From above, we see that our second flight w/ flight_id of 01fe97aa-173c-4041-906e-f1e9193502dd has a FlightTooSlowError with message of "Found 4 instances where rolling average speed is below threshold of 100.0 m/s (rolling window of 30.0 minutes). max value: 99.56874690879854, min value: 83.59578017138627", indicating that at 4 points in the trajectory, the rolling average speed dropped below the validation handler’s threshold.

[9]:

import matplotlib.pyplot as plt

df = bad_flights[2][0]
df.loc[:, "total_elapsed_sec"] = df["elapsed_seconds"].cumsum()
fig, ax1 = plt.subplots(1, 1, figsize=(10, 8))
ax1.plot(df["total_elapsed_sec"], df["altitude_baro"])
ax1.set_ylabel("altitude [ft]")
ax1.set_xlabel("total elapsed time [sec]")

ax2 = ax1.twinx()
ax2.plot(df["total_elapsed_sec"], df["ground_speed_m_s"].abs(), color="r")
ax2.set_ylabel("ground speed (m/sec)", color="r")
plt.show()

../_images/notebooks_adsb_workflow_26_0.png

[10]:

# plot flight trajectory -- visually inspect for anomalies
import cartopy.crs as ccrs

ax = plt.axes(projection=ccrs.PlateCarree())
ax.stock_img()
cm = plt.cm.get_cmap("RdYlBu")

plt.scatter(
    df["longitude"],
    df["latitude"],
    marker=".",
    c=df["total_elapsed_sec"],
    cmap=cm,
    transform=ccrs.Geodetic(),
)

plt.scatter(
    df["departure_airport_lon"].iloc[0],
    df["departure_airport_lat"].iloc[0],
    marker="x",
    color="black",
    s=100,
)
plt.scatter(
    df["arrival_airport_lon"].iloc[0],
    df["arrival_airport_lat"].iloc[0],
    marker="+",
    color="black",
    s=100,
)

ax.set_xlim([df["longitude"].min() - 3, df["longitude"].max() + 3])
ax.set_ylim([df["latitude"].min() - 3, df["latitude"].max() + 3])
plt.show()

../_images/notebooks_adsb_workflow_27_0.png

Discussion¶

An initial inspection of this flight suggests that it is a valid flight, and the low speed observed in the last ~ hour of flight time does not suggest an issue with the flight.

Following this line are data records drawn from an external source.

-- ==== Sys2Proof/Certificates/Slice0/Obligations.lean ====
section
/-!
DEFINITION. Obligations.lean: the statements for the provers.
-/
open Sys2Proof Sys2Proof.Machine Sys2Proof.Config

namespace Sys2Proof.Claims

/-! ## Instructions that issue -/

/-- The instruction word at the PC of thread t. -/
def word (s : State) (t : Nat) : Nat := s.localLE (s.thread t) (s.thread t).pc 8

/-- Thread t's next instruction has class c and opcode o, and the issue stage picks it in this cycle (R18, R266): what
decides whether the row of that instruction issues. -/
structure Turn (s : State) (t c o : Nat) : Prop where
  inv : s.Inv
  on : s.board.off = false
  pick : s.picks t = true
  cls : wClass (word s t) = c
  op : wOp (word s t) = o

/-- The same for an instruction that reads memory in the cycle in which it issues: the writes that reach their counts in that cycle,
and its DMA steps, come first (R292, R293; assumption 15). -/
structure Reads (s : State) (t c o : Nat) : Prop where
  on : s.board.off = false
  turn : Turn s.settleWrites t c o

/-- Scalar register operands of the word, as 64-bit values. -/
def ra (s : State) (t : Nat) : Word := BitVec.ofNat 64 ((s.thread t).sreg (wRa (word s t)))
def rb (s : State) (t : Nat) : Word := BitVec.ofNat 64 ((s.thread t).sreg (wRb (word s t)))
def imm (s : State) (t : Nat) : Word := (BitVec.ofNat 32 (word s t / 2 ^ 32)).signExtend 64
def rd (s : State) (t : Nat) : Nat := wRd (word s t)

/-- Thread t issued one instruction from s to u: its record joins the incomplete ones with the due cycle, the pending
registers and the effects named; the thread's PC is `pc`, no register of it changed; every other thread is as it was; the
tile notes who issued and when; and nothing outside the kinds `ks` changed. -/
structure Issued (s u : State) (t pc count : Nat) (sdst vdst : Option Nat) (fx : List Effect) (ks : List Kind) : Prop where
  flight : ∃ f : InFlight, u.inflight = s.inflight ++ [f] ∧ f.id = s.nextIf ∧ f.thread = t ∧
    f.word = BitVec.ofNat 64 (word s t) ∧ f.pc = (s.thread t).pc ∧ f.issue = s.now ∧ f.due = s.now + count ∧
    f.sdst = sdst ∧ f.vdst = vdst ∧ f.effects = fx
  next : u.nextIf = s.nextIf + 1
  pc : (u.thread t).pc = pc
  state : (u.thread t).state = (s.thread t).state ∧ (u.thread t).record = (s.thread t).record ∧
    (u.thread t).owner = (s.thread t).owner
  sregs : (u.thread t).sregs = (s.thread t).sregs
  vregs : (u.thread t).vregs = (s.thread t).vregs
  threads : ∀ v, v ≠ t → u.thread v = s.thread v
  tile : (u.tile (t / 16)).lastThread = t % 16 ∧ (u.tile (t / 16)).lastIssue = some s.now ∧
    (u.tile (t / 16)).banks = (s.tile (t / 16)).banks ∧ (u.tile (t / 16)).nf = (s.tile (t / 16)).nf
  tiles : ∀ v, v ≠ t / 16 → u.tile v = s.tile v
  frame : ∀ k : Kind, k ∉ [Kind.threads, .tiles, .inflight, .nextIf] ++ ks → k.same s u

/-- Where the next instruction stands. -/
def after (s : State) (t : Nat) : Nat := (s.thread t).pc + 8
/-- The target of a relative branch or jump: PC plus 8 × IMM, modulo 2^64. -/
def target (s : State) (t : Nat) : Nat := (BitVec.ofNat 64 (s.thread t).pc + 8 * imm s t).toNat
/-- No write to s0 is pending. -/
def dst (r : Nat) : Option Nat := if r = 0 then none else some r

/-- Commands, opcodes, counts and results of the register-register rows of R275. -/
def aluRows : List ((Nat → Instr) × Nat × Nat × (Word → Word → Word)) :=
  [(.add, 0x00, 2, fun a b => a + b), (.sub, 0x01, 2, fun a b => a - b), (.and, 0x02, 2, fun a b => a &&& b),
   (.or, 0x03, 2, fun a b => a ||| b), (.xor, 0x04, 2, fun a b => a ^^^ b),
   (.shl, 0x05, 2, fun a b => a <<< (b.toNat % 64)), (.shr, 0x06, 2, fun a b => a >>> (b.toNat % 64)),
   (.sra, 0x07, 2, fun a b => a.sshiftRight (b.toNat % 64)), (.slt, 0x08, 2, fun a b => if a.slt b then 1 else 0),
   (.sltu, 0x09, 2, fun a b => if a < b then 1 else 0), (.mul, 0x0A, 4, fun a b => a * b),
   (.mulhu, 0x0B, 4, fun a b => ((a.setWidth 128 * b.setWidth 128) >>> 64).setWidth 64),
   (.divu, 0x0C, 34, fun a b => if b = 0 then BitVec.allOnes 64 else a / b),
   (.remu, 0x0D, 34, fun a b => if b = 0 then a else a % b)]

/-- Rows with an immediate. -/
def immRows : List ((Nat → Instr) × Nat × (Word → Word → Word)) :=
  [(.addi, 0x10, fun a i => a + i), (.andi, 0x11, fun a i => a &&& i), (.shli, 0x12, fun a i => a <<< (i.toNat % 64)),
   (.shri, 0x13, fun a i => a >>> (i.toNat % 64)),
   (.movhi, 0x14, fun a i => (a.setWidth 32).setWidth 64 ||| ((i.setWidth 32).setWidth 64 <<< 32))]

/-- Branch conditions. -/
def branchRows : List ((Nat → Instr) × Nat × (Word → Word → Bool)) :=
  [(.beq, 0x20, fun a b => a == b), (.bne, 0x21, fun a b => a != b), (.blt, 0x22, fun a b => a.slt b),
   (.bge, 0x23, fun a b => !a.slt b), (.bltu, 0x24, fun a b => a.ult b), (.bgeu, 0x25, fun a b => !a.ult b)]

end Sys2Proof.Claims

open Sys2Proof.Claims in
/-- The register-register rows of R275: each issues with its count and its 64-bit result for rd. -/
def Sys2Proof.Claims.RegisterRowsIssueTheirResult : Prop :=
  ∀ row ∈ aluRows, ∀ (s : State) (t : Nat), Turn s t 0 row.2.1 →
    ∃ u, exec (row.1 t) s = .next u ∧
      Issued s u t (after s t) row.2.2.1 (dst (rd s t)) none [.sreg (rd s t) (row.2.2.2 (ra s t) (rb s t))] []

open Sys2Proof.Claims in
/-- The immediate rows of R275 and MOVS (R261). -/
def Sys2Proof.Claims.ImmediateRowsIssueTheirResult : Prop :=
  (∀ row ∈ immRows, ∀ (s : State) (t : Nat), Turn s t 0 row.2.1 →
    ∃ u, exec (row.1 t) s = .next u ∧
      Issued s u t (after s t) 2 (dst (rd s t)) none [.sreg (rd s t) (row.2.2 (ra s t) (imm s t))] []) ∧
  ∀ (s : State) (t : Nat), Turn s t 0 0x15 → ∃ u v, exec (.movs t) s = .next u ∧
    Issued s u t (after s t) 2 (dst (rd s t)) none [.sreg (rd s t) v] [] ∧
    (imm s t = 0 → v = BitVec.ofNat 64 t) ∧
    (imm s t = 1 → v = BitVec.ofNat 64 (s.thread t).tileNo) ∧
    (imm s t = 2 → v = BitVec.ofNat 64 (s.thread t).ctx) ∧
    (imm s t = 3 → v = BitVec.ofNat 64 (1024 * s.time.mark + s.time.cyc)) ∧
    (imm s t = 4 → v = BitVec.ofNat 64 (s.thread t).spBase) ∧
    (imm s t = 5 → v = BitVec.ofNat 64 (s.thread t).spSize) ∧
    (imm s t = 6 → v = BitVec.ofNat 64 ((s.thread t).accBase + 256 * (s.thread t).accBlocks)) ∧
    (imm s t = 7 → v = BitVec.ofNat 64 (s.thread t).pc)

open Sys2Proof.Claims in
/-- The scalar rows: register rows and rows with an immediate issue with their result (R275). -/
def Obligations.ScalarRowsIssueTheirResult : Prop :=
  RegisterRowsIssueTheirResult ∧ ImmediateRowsIssueTheirResult

open Sys2Proof.Claims in
/-- The branches of R275: a branch that is taken moves the PC by 8 × IMM and has count 3, one that is not has count 1. -/
def Sys2Proof.Claims.BranchesGoWhereTheirConditionSays : Prop :=
  ∀ row ∈ branchRows, ∀ (s : State) (t : Nat), Turn s t 0 row.2.1 →
    ∃ u, exec (row.1 t) s = .next u ∧
      (row.2.2 (ra s t) (rb s t) = true → Issued s u t (target s t) 3 none none [] [] ∧ (u.thread t).nextAt = s.now + 3) ∧
      (row.2.2 (ra s t) (rb s t) = false → Issued s u t (after s t) 1 none none [] [])

open Sys2Proof.Claims in
/-- JAL and JALR link the address of the following instruction and jump (R275). -/
def Sys2Proof.Claims.JumpsLinkAndJump : Prop :=
  ∀ (s : State) (t : Nat),
    (Turn s t 0 0x26 → ∃ u, exec (.jal t) s = .next u ∧ (u.thread t).nextAt = s.now + 3 ∧
      Issued s u t (target s t) 3 (dst (rd s t)) none [.sreg (rd s t) (BitVec.ofNat 64 (after s t))] []) ∧
    (Turn s t 0 0x27 → ∃ u, exec (.jalr t) s = .next u ∧ (u.thread t).nextAt = s.now + 3 ∧
      Issued s u t (ra s t + 8 * imm s t).toNat 3 (dst (rd s t)) none
        [.sreg (rd s t) (BitVec.ofNat 64 (after s t))] [])

open Sys2Proof.Claims in
/-- Branches and jumps go to their targets (R274, R275). -/
def Obligations.BranchesAndJumpsGoToTheirTarget : Prop :=
  BranchesGoWhereTheirConditionSays ∧ JumpsLinkAndJump

namespace Sys2Proof.Claims

/-- Local offset of a register value plus IMM. -/
def loc (s : State) (t : Nat) (v : Word) : Nat := (v + imm s t).toNat
/-- Bytes that the access of LD or ST moves: 2^AUX[1:0]. -/
def accessBytes (s : State) (t : Nat) : Nat := 2 ^ (wAux (word s t) % 4)
/-- The kinds that an access to memory can touch beside the thread, its tile and the incomplete instructions: none unless its home is a
GDDR7, whose L2, queue and events it may change, or an expander, which has its queue. -/
def sideKinds (g : Target) : List Kind :=
  if g.gddr.isSome then [.regs, .parts, .hosts, .soot, .outbox] else if g.cxl.isSome then [.parts] else []
/-- A load from a host window sends its request to the host (R55). -/
def askKinds (g : Target) : List Kind := if g.host.isSome then [.outbox] else []
/-- The read of the access at its home stays uncorrectable: GDDR7 is read, not L2 (R537). -/
def uncorrectable (s : State) (g : Target) (edc : Nat) : Option (Nat × Nat) :=
  match g.gddr with
  | some (q, off) => if 2 ≤ edc ∧ (s.part q).l2Hit off = false then some (q, off) else none
  | none => none

end Sys2Proof.Claims

open Sys2Proof.Claims in
/-- LD, ST, VLD and VST (R276): four cycles; a load reads the local scratchpad in the issue cycle, after the writes of that cycle
(R292; assumption 15), a store writes it at the count. -/
def Sys2Proof.Claims.LocalLoadsAndStoresIssue : Prop :=
  ∀ (s : State) (t : Nat),
    let v := s.settleWrites
    (Reads s t 1 0x00 → ∃ u, exec (.ld t) s = .next u ∧
      Issued v u t (after v t) 4 (dst (rd v t)) none
        [.sreg (rd v t) (BitVec.ofNat 64 (v.localLE (v.thread t) (loc v t (ra v t)) (accessBytes v t)))] []) ∧
    (Turn s t 1 0x01 → ∃ u, exec (.st t) s = .next u ∧
      Issued s u t (after s t) 4 none none
        [.store ((s.thread t).base + loc s t (ra s t)) (toLE (accessBytes s t) (rb s t).toNat)] []) ∧
    (Reads s t 1 0x02 → ∃ u, exec (.vld t) s = .next u ∧
      Issued v u t (after v t) 4 none (some (rd v t))
        [.vreg (rd v t) (bytesLanes (v.localBytes (v.thread t) (loc v t (ra v t)) 256))] []) ∧
    (Turn s t 1 0x03 → ∃ u, exec (.vst t) s = .next u ∧
      Issued s u t (after s t) 4 none none
        [.store ((s.thread t).base + loc s t (ra s t)) (laneBytes ((s.thread t).vreg (rd s t)))] [])

open Sys2Proof.Claims in
/-- GLD and GST (R276, R278, R279, R296): the count and the target are those of the translated address; a load that faults
leaves its destination undefined and faults its thread, a store that faults is not performed. `edc` is 0 for a read without
a detected link error, 1 for one that was repeated, and 2 or 3 for one that stays uncorrectable (R537). A GST takes its local bytes
after the writes of its issue cycle (assumption 15). -/
def Sys2Proof.Claims.RemoteLoadsAndStoresIssue : Prop :=
  ∀ (s : State) (t : Nat),
    (∀ edc, Turn s t 1 0x08 →
      let x := s.thread t
      let g := s.target x (ra s t).toNat true false false true
      let o := x.base + loc s t (rb s t)
      ∃ u, exec (.gld t edc) s = .next u ∧
        Issued s u t (after s t) g.count none none
          (match g.pa, uncorrectable s g edc with
           | none, _ => [.undef o 64, .fault x.ctx]
           | some _, some (q, off) => [.undef o 64, .memUe q off, .fault x.ctx]
           | some a, none => [.load a o 64 none]) (sideKinds g ++ askKinds g)) ∧
    (∀ retries, Reads s t 1 0x09 →
      let v := s.settleWrites
      let x := v.thread t
      let g := v.target x (ra v t).toNat false true false false
      ∃ u, exec (.gst t retries) s = .next u ∧
        Issued v u t (after v t) g.count none none
          (match g.pa with
           | none => [.fault x.ctx]
           | some a => [.store a (v.localBytes x (loc v t (rb v t)) 64)]) (sideKinds g))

Decreasing the default AVG_LOW_GROUND_SPEED_THRESHOLD_MPS. Increasing the rolling average window width (AVG_LOW_GROUND_SPEED_ROLLING_WINDOW_PERIOD_MIN) may also smooth out and avoid triggering on shorter periods of low ground speed.

In general, this type of threshold parameter tuning should be caried out in the context of the application use case, and judgements based on acceptable false positive and false negative rates.